A logic problem

[DeletedUser]

Not really very D&D but I came across this problem in a book - I could not figure out the answer myself but when I cheated and read it I was amazed. It is not a trick question, but a surprising and logical solution.

There are 50 prisoners. Their evil captor announces that the next day they will all be buried up to their necks in a line and facing the same way down the line, and either a white or black hat will be placed on each one's head. No one can see his own hat, but the first prisoner can see the hats of the 49 in front of him, the next can see the 48 if front of him, and so on down to the last prisoner, who obviously sees none of the others.
The first prisoner will be asked to guess the colour of his own hat, and if he is right he will be released - if not, he will be shot. He can only say "white" or "black" and he is within earshot of his nearest neighbours. Clearly, each prisoner has a 50:50 chance of freedom if he guesses randomly.
One of the prisoners is a mathematician however and he devises a scheme whereby, if he goes first, he can save all the other prisoners, although possibly not himself. Of course he can save the second prisoner by announcing the colour hat that that prisoner is wearing, allowing him to 'guess' right, but that will not help the next one. What was the mathematician's solution?

 

[DeletedUser]

He guesses and changes his mind 49 times.

 

[DeletedUser]

Will there be equal no[25/25] of hats?If not I know how they can count how many black or
white hat there is but not the color of their own hat.

 

[Slygoxx]

The first prisoner will count the amount of black and white hats in front of him. If he counts an odd number of black hats in front of him, he says white. If he counts an even number of black hats in front of him, he'll say black. Of course, this will give him a 50% chance to guess his own hat correctly.

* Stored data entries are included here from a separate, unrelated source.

-- ==== Sys2Proof/Laws/State.lean ====
section
/-! SUPPORT. What each update of State writes and what it leaves: one lemma per update, and the reads of registers and
fields after a write. -/

namespace Sys2Proof.Machine

open Sys2Proof

/-- `setReg` writes `regs` and leaves the rest. -/
@[simp] theorem State.setReg_fields (s : State) (a : Nat) (v : Word) :
    (s.setReg a v).regs = s.regs.set regReset a v ∧ (s.setReg a v).pending = s.pending ∧ (s.setReg a v).clk =
    s.clk ∧ (s.setReg a v).freeCtr = s.freeCtr ∧ (s.setReg a v).readData = s.readData ∧ (s.setReg a v).timers =
    s.timers ∧ (s.setReg a v).readEP = s.readEP ∧ (s.setReg a v).cfg = s.cfg ∧ (s.setReg a v).alarms = s.alarms
    ∧ (s.setReg a v).out = s.out ∧ (s.setReg a v).times = s.times ∧ (s.setReg a v).hostIf = s.hostIf ∧ (s.setReg
    a v).streams = s.streams ∧ (s.setReg a v).bands = s.bands ∧ (s.setReg a v).bandSeq = s.bandSeq ∧ (s.setReg a
    v).ubase = s.ubase ∧ (s.setReg a v).uops = s.uops ∧ (s.setReg a v).heads = s.heads ∧ (s.setReg a v).trims =
    s.trims ∧ (s.setReg a v).otp = s.otp ∧ (s.setReg a v).pos = s.pos ∧ (s.setReg a v).fir = s.fir ∧ (s.setReg a
    v).splice = s.splice ∧ (s.setReg a v).cord = s.cord ∧ (s.setReg a v).sent = s.sent ∧ (s.setReg a v).evts =
    s.evts ∧ (s.setReg a v).portQ = s.portQ ∧ (s.setReg a v).tabs = s.tabs ∧ (s.setReg a v).kiln = s.kiln ∧
    (s.setReg a v).insp = s.insp ∧ (s.setReg a v).refs = s.refs ∧ (s.setReg a v).refNext = s.refNext ∧ (s.setReg
    a v).buses = s.buses ∧ (s.setReg a v).headMem = s.headMem ∧ (s.setReg a v).power = s.power ∧ (s.setReg a
    v).svc = s.svc ∧ (s.setReg a v).flashA = s.flashA ∧ (s.setReg a v).flashB = s.flashB ∧ (s.setReg a
    v).stokerMem = s.stokerMem ∧ (s.setReg a v).engineMem = s.engineMem ∧ (s.setReg a v).twin = s.twin ∧
    (s.setReg a v).serial = s.serial :=
  ⟨rfl, rfl, rfl, rfl, rfl, rfl, rfl, rfl, rfl, rfl, rfl, rfl, rfl, rfl, rfl, rfl, rfl, rfl, rfl, rfl, rfl, rfl,
  rfl, rfl, rfl, rfl, rfl, rfl, rfl, rfl, rfl, rfl, rfl, rfl, rfl, rfl, rfl, rfl, rfl, rfl, rfl, rfl⟩

/-- `setCfg` writes `cfg` and leaves the rest. -/
@[simp] theorem State.setCfg_fields (s : State) (a : Nat) (v : Word) :
    (s.setCfg a v).cfg = s.cfg.set cfgReset a v ∧ (s.setCfg a v).pending = s.pending ∧ (s.setCfg a v).clk =
    s.clk ∧ (s.setCfg a v).freeCtr = s.freeCtr ∧ (s.setCfg a v).readData = s.readData ∧ (s.setCfg a v).timers =
    s.timers ∧ (s.setCfg a v).readEP = s.readEP ∧ (s.setCfg a v).regs = s.regs ∧ (s.setCfg a v).alarms =
    s.alarms ∧ (s.setCfg a v).out = s.out ∧ (s.setCfg a v).times = s.times ∧ (s.setCfg a v).hostIf = s.hostIf ∧
    (s.setCfg a v).streams = s.streams ∧ (s.setCfg a v).bands = s.bands ∧ (s.setCfg a v).bandSeq = s.bandSeq ∧
    (s.setCfg a v).ubase = s.ubase ∧ (s.setCfg a v).uops = s.uops ∧ (s.setCfg a v).heads = s.heads ∧ (s.setCfg a
    v).trims = s.trims ∧ (s.setCfg a v).otp = s.otp ∧ (s.setCfg a v).pos = s.pos ∧ (s.setCfg a v).fir = s.fir ∧
    (s.setCfg a v).splice = s.splice ∧ (s.setCfg a v).cord = s.cord ∧ (s.setCfg a v).sent = s.sent ∧ (s.setCfg a
    v).evts = s.evts ∧ (s.setCfg a v).portQ = s.portQ ∧ (s.setCfg a v).tabs = s.tabs ∧ (s.setCfg a v).kiln =
    s.kiln ∧ (s.setCfg a v).insp = s.insp ∧ (s.setCfg a v).refs = s.refs ∧ (s.setCfg a v).refNext = s.refNext ∧
    (s.setCfg a v).buses = s.buses ∧ (s.setCfg a v).headMem = s.headMem ∧ (s.setCfg a v).power = s.power ∧
    (s.setCfg a v).svc = s.svc ∧ (s.setCfg a v).flashA = s.flashA ∧ (s.setCfg a v).flashB = s.flashB ∧ (s.setCfg
    a v).stokerMem = s.stokerMem ∧ (s.setCfg a v).engineMem = s.engineMem ∧ (s.setCfg a v).twin = s.twin ∧
    (s.setCfg a v).serial = s.serial :=
  ⟨rfl, rfl, rfl, rfl, rfl, rfl, rfl, rfl, rfl, rfl, rfl, rfl, rfl, rfl, rfl, rfl, rfl, rfl, rfl, rfl, rfl, rfl,
  rfl, rfl, rfl, rfl, rfl, rfl, rfl, rfl, rfl, rfl, rfl, rfl, rfl, rfl, rfl, rfl, rfl, rfl, rfl, rfl⟩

The next prisoner will hear what the first prisoner says, let's assume the first one says white. He will then count the amount of black and white hats in front of him, if the number of black hats is even, he will say black, if the number is odd, he'll say white.

Etc.

 

[DeletedUser]

Go to the top of the class Sly, unless you looked it up.

 

[Slygoxx]

Didn't look it up, I just read roughly same question some time ago I did come up with the solution myself back then though.

 

[DeletedUser]

How does that work? Some intrinsic math property I'm not aware of?

 

[Slygoxx]

Nope.

Let's assume the first prisoner counts an odd number of black hats in front of him. The second prisoner counts an even number of black hats in front of him. To make the number odd, like the first prisoner counted, he'd have to have a black hat.

 

[DeletedUser]

Interesting. I wonder what would happen if one of the prisoners counted wrong....I'm guessing the next prisoner would guess what the previous one did.